Manuel Mall wrote:
While investigating if we could use the standard java.text.BreakIterator
to determine line break points I noticed that FOP uses in addition to
space, zero width space, hyphen also the forward slash as a valid line
breaking character. The Java BreakIterator does not recognize slash as
a line breaking char (nor FWIW does MS Word).

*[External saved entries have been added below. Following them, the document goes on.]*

-- ==== Sys2Proof/Machine/State.lean ====
section
/-! DEFINITION. The state of the block (10_state.md R20), its codes, the block together with the host's moves still to
come, the reasons a step can stop, and reset. -/

namespace Sys2Proof.Machine

/-- One byte array of the block, as (index, byte) cells in canonical form: indices strictly rising and no
cell equal to what an unlisted index reads as. -/
abbrev Memory := List Host.Cell

/-- One move of the host (45_host_access.md R225): present a command word, or apply reset. -/
inductive HostEvent where
  | command (w : Word)
  | reset
deriving DecidableEq, Repr

/-- The five faults of 60_exceptions.md R231. They are the block's own exceptions: a command that raises
one goes on to a next state with `FAULT` set, so none of them stops the model. -/
inductive FaultCode where
  /-- The command word does not decode. -/
  | illegalCommand
  /-- The address of a `WRB` or `RDB` is not mapped. -/
  | addressRange
  /-- The address of a `WRB` is mapped read-only. -/
  | writeToReadOnly
  /-- An operand is outside the range its rule gives. -/
  | operandRange
  /-- `GFINV` with `a = 0`. -/
  | inverseOfZero
deriving DecidableEq, Repr

/-- The code a fault writes to `FAULT` (60_exceptions.md R231). -/
def FaultCode.bits : FaultCode → BitVec 3
  | .illegalCommand => 1
  | .addressRange => 2
  | .writeToReadOnly => 3
  | .operandRange => 4
  | .inverseOfZero => 5

/-- The result codes of 10_state.md R29 and 60_exceptions.md R238. -/
inductive ResultCode where
  | ok
  | corruptChecksum
  | unrepairable
  | corruptLength
deriving DecidableEq, Repr

/-- The value of `RESULT` for a result code (10_state.md R29). -/
def ResultCode.bits : ResultCode → BitVec 2
  | .ok => 0
  | .corruptChecksum => 1
  | .unrepairable => 2
  | .corruptLength => 3

/-- The kinds of line symbol of 10_state.md R39 and 44_tone_selector.md R211. -/
inductive LineKind where
  | hail
  | data
  | endMark
deriving DecidableEq, Repr

/-- The value of `RESK` for a kind of line symbol (10_state.md R39). -/
def LineKind.bits : LineKind → BitVec 2
  | .hail => 0
  | .data => 1
  | .endMark => 2

/-- The whole state of the block: a record with exactly the fields of 10_state.md R20 and nothing else (`EXP` and `LOG`
are constants and stand outside the mutable state, R23). The command stream and the position in it are not in it
(R22, R42). -/
structure Block where
  /-- `DBUF[0..254]`, the data buffer (R24). -/
  dbuf : Memory
  /-- `FBUF[0..257]`, the frame buffer (R25). -/
  fbuf : Memory
  /-- `GEN[0..255]`, the generator polynomial of the last encode (R26). -/
  gen : Memory
  /-- `PAR[0..255]`, the LFSR after the last encode (R26). -/
  par : Memory
  /-- `SYN[0..255]`, the syndromes (R27). -/
  syn : Memory
  /-- `LAMBDA[0..255]`, the error locator (R27). -/
  lambda : Memory
  /-- `OMEGA[0..255]`, the error evaluator (R27). -/
  omega : Memory
  /-- `ERRLOC[0..255]`, the error locations found (R27). -/
  errloc : Memory
  /-- `RES`, the result byte (R28). -/
  res : BitVec 8
  /-- `RESK`, the kind of the last line symbol (R39). -/
  resk : BitVec 2
  /-- `RESULT`, the result code of the last codec command (R29). -/
  result : BitVec 2
  /-- `SYNNZ`, whether a syndrome was nonzero (R30). -/
  synnz : BitVec 1
  /-- `NERR`, the number of roots found (R31). -/
  nerr : BitVec 8
  /-- `FLEN`, the length of the frame in `FBUF` (R32). -/
  flen : BitVec 9
  /-- `PLEN`, the payload length of the last frame (R33). -/
  plen : BitVec 8
  /-- `RXFLAGS`, the flags byte of the last frame parsed (R34). -/
  rxflags : BitVec 8
  /-- `CFG`, the session configuration (R35). -/
  cfg : BitVec 3
  /-- `TBUDGET`, constant: the parameter `T_ERR` (R36). -/
  tbudget : BitVec 8
  /-- `KHAIL`, constant: the parameter `K_HAIL` (R38). -/
  khail : BitVec 8
  /-- `FAULT`, the fault code, 0 for none (R37). -/
  fault : BitVec 3
deriving DecidableEq, Repr

/-- The block, and beside it the host's moves that are still to come, the next one first (45_host_access.md R225). The
machine that steps is the two together, and only the step over the port reads or changes the moves: they are no state of
the block, every command works on the `Block` alone, and `run` takes them as its parameter (10_state.md R22, R42).
DESIGN CHOICE, log entry 1. -/
structure State extends Block where
  /-- The moves still to come. -/
  port : List HostEvent
deriving DecidableEq, Repr

/-- The reasons the model stops with a fault: none. Fault entry is described by the spec in full
(60_exceptions.md R232, R233), so a faulting command has a next state. Safe: nothing raises it. Log entry 4. -/
inductive Fault
deriving DecidableEq, Repr

/-- The reasons an instruction has no meaning in the model. -/
inductive Refusal where
  /-- An arm of `exec` without a meaning. No arm raises it: every command has its meaning. Safe. -/
  | notModelled (mnemonic : String)
deriving DecidableEq, Repr

/-- The block right after reset (10_state.md R41, 70_reset_and_hazards.md R261): R260's constant `resetState`. -/
def Block.reset : Block where
  dbuf := []
  fbuf := []
  gen := []
  par := []
  syn := []
  lambda := []
  omega := []
  errloc := []
  res := 0x00
  resk := 0
  result := 0
  synnz := 0
  nerr := 0
  flen := 0
  plen := 0
  rxflags := 0xFF
  cfg := 0
  tbudget := BitVec.ofNat 8 Config.tErr
  khail := BitVec.ofNat 8 Config.kHail
  fault := 0

/-- The block right after reset, with no move of the host pending (log entry 1). -/
def State.reset : State := { toBlock := Block.reset, port := [] }

end Sys2Proof.Machine
end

What is the background to FOP allowing this? Is this consistent with
normal user expectations or is this specific to type setting
environments / Tex / Knuth?
The BreakIterator class is supposed to implement the Unicode TR14
standard annex
http://www.unicode.org/reports/tr14/
The slash U+002F aka SOLIDUS is assigned a line breaking property
value SY (Symbols Allowing Breaks)
http://www.unicode.org/Public/UNIDATA/LineBreak.txt
which means "prevent a break before, and allow a break after". I suspect
this is a recent change in Unicode, not implemented yet by your JDK
release.
BTW first breaking the text using whitespace, then applying the
BreakIterator is unwise, because white space is significant for TR14
line breaking. Unfortunately, combining whitespace normalization, line
break detection and word parsing (for hyphenation) in a single pass is
unwieldy if BreakIterator is used, that's why I tried to implement it
differently some time ago
http://people.apache.org/~pietsch/linebreak.tar.gz
J.Pietschmann